If you’ve watched the news from Wall Street and Washington the past few days, you’ve seen a hefty amount of drama. But in the end, what will it mean to you?
Lawmakers have agreed on a $700 billion plan, called the Emergency Economic Stabilization Act of 2008, to revive the credit markets and restore the flow of credit to the U.S. economy. The legislation will, among other provisions, give the Treasury Department the ability to purchase up to $700 billion in mortgage-backed securities and other troubled assets from banks and financial firms, though some of this spending authority will be subject to Congressional approval.
This rescue package has both supporters and detractors. Its proponents claim that you, as a taxpayer, will ultimately reap rewards when the Treasury eventually sells the currently distressed assets for a profit.
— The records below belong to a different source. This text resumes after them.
-- ==== Sys2Proof/Machine/State.lean ====
section
/-! DEFINITION. The state of the machine as plain data (10_state.md), the outcomes' reasons, and the state after
reset (R37; 70_reset_and_hazards.md R290). Operations on it stand in Ops.lean. -/

namespace Sys2Proof.Machine

/-- The eight indexable 16-bit registers (R20, R21). -/
structure RegFile where
  A : Word
  B : Word
  C : Word
  D : Word
  E : Word
  HL : Word
  SR : Word
  FLAG : Word
  deriving DecidableEq, Repr

/-- The run status (R33). -/
inductive Status where
  | running
  | halted
  | faulted
  deriving DecidableEq, Repr

/-- Memory: the words that differ from `memFill`, as (address, word) pairs in rising address order
(20_memory.md R61; log entry 1). The form is `Memory.wf` in Ops.lean. -/
abbrev Memory := List (Nat × Word)

/-- What the environment has a device do in one cycle (60_exceptions.md R252 (c)): whether its `tick` sets the
pending flag, and what `trySend()` answers if the engine asks. -/
structure Poll where
  raises : Bool
  answer : Option Byte
  deriving DecidableEq, Repr

/-- A registered device (R245, R246, R252): its port (a screen has none), its pending flag, and the polls the
environment has in store for it, the next one first; after the last the device is silent (log entry 11). -/
structure Device where
  port : Option Word
  pending : Bool
  script : List Poll
  deriving DecidableEq, Repr

/-- Why a fault is taken. The effect of a fault is a next state with status `faulted` (60_exceptions.md R241,
log entry 16), so no step answers `Host.Outcome.fault`; these are the information of the dump (R242). -/
inductive Fault where
  /-- `InvalidInstruction(w)`: raised by a step at decode for the fetched word `w` at address `pc` (R240). Safe: the
  spec's own fault. -/
  | invalidInstruction (w pc : Word)
  /-- A `SW`, a `PUSH` or a device's port write to ROM while `ROM_WRITABLE = false` (20_memory.md R65, D13), by the
  instruction at `pc`, or before it in the device phase. Safe: nothing is stored. -/
  | romWrite (addr pc : Word)
  deriving DecidableEq, Repr

/-- Why a step has no meaning. -/
inductive Refusal where
  /-- An instruction the model gives no meaning yet, raised by `exec` alone. Safe. No arm raises it. -/
  | notModelled (mnemonic : String)
  deriving DecidableEq, Repr

/-- The register dump (R264): the ten registers and the word at `pc`, as they stand when the fault is taken. -/
structure Dump where
  regs : RegFile
  pc : Word
  sp : Word
  word : Word
  deriving DecidableEq, Repr

/-- What the machine does towards the devices and the harness, in order (R245, R247, R248, R254, R264). A device is
named by its place in registration order, from 0. -/
inductive Event where
  | tick (dev : Nat)
  | trySend (dev : Nat) (answer : Option Byte)
  | portWrite (dev : Nat) (addr value : Word)
  | receive (dev : Nat) (data : Byte)
  | pendingCleared (dev : Nat)
  | dump (fault : Fault) (d : Dump)
  | shutdown (dev : Nat)
  deriving DecidableEq, Repr

/-- Where the run loop of R253 stands: before or after its exit and the `shutdown` calls. -/
inductive RunPhase where
  | looping
  | ended
  deriving DecidableEq, Repr

/-- The whole state. `params` is not state by R35 (no step changes it); it is an argument of the model, held here
because `exec` and `step` take no other (log entry 5). `events` is the model's own record of outputs (log entry 18). -/
structure State where
  regs : RegFile
  pc : Word
  sp : Word
  status : Status
  mem : Memory
  devices : List Device
  cycles : Nat
  phase : RunPhase
  events : List Event
  params : Params
  deriving DecidableEq, Repr

/-- The machine right after reset (R37, R290), no image loaded and no device registered (log entries 10, 20). -/
def State.reset : State where
  regs := ⟨regReset, regReset, regReset, regReset, regReset, regReset, regReset, regReset⟩
  pc := pcReset
  sp := spReset
  status := .running
  mem := []
  devices := []
  cycles := 0
  phase := .looping
  events := []
  params := defaultParams

end Sys2Proof.Machine
end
However, while no one can say for sure when, or if, this will happen, it does seem likely that the bailout could have some real benefits for you as an investor.
Why? Because one of the most important goals of the bailout is to help “unclog” the credit markets and put more cash back into our financial system. The subprime mortgage crisis has sucked an enormous amount of liquidity from our markets; without this liquidity, banks have become unwilling, or unable, to extend credit to consumers and businesses. When businesses can’t get credit, they can’t expand their operations — and that makes it hard for them to make a profit.
As an investor, of course, you are looking for profitable companies in which to invest. So, to the extent that an infusion of liquidity may help the fortunes of many businesses, you now may face a brighter investment horizon.
Furthermore, the bailout may calm the financial markets — and calmer financial markets are more conducive to long-term investing. As an investor, you may find it hard to stick to your strategy when you see the stock market show giant gains one day, followed by huge losses the next.
Nonetheless, as you look ahead, don’t be surprised if some volatility continues, although it will hopefully be less extreme than what we’ve seen.
Fortunately, you can take effective action against market fluctuations, whatever their size, by diversifying your investments. Talk to your financial advisor about how to diversify your portfolio in a way that’s appropriate for your risk tolerance and time horizon. Be aware, however, that diversification, by itself, cannot guarantee a profit or protect against a loss.
Also, keep looking for quality investments. During market downturns, even quality stocks can lose value. But these same stocks often recover quickly when the market turns around. Look for good, solid companies whose products are competitive and whose management has enunciated a strategy for future growth.
Here’s the bottom line: The government’s rescue plan may well help investors. But by following proven strategies, such as diversifying your holdings and investing for quality, you can build a portfolio that can navigate even the choppiest financial waters — without having to bail yourself out.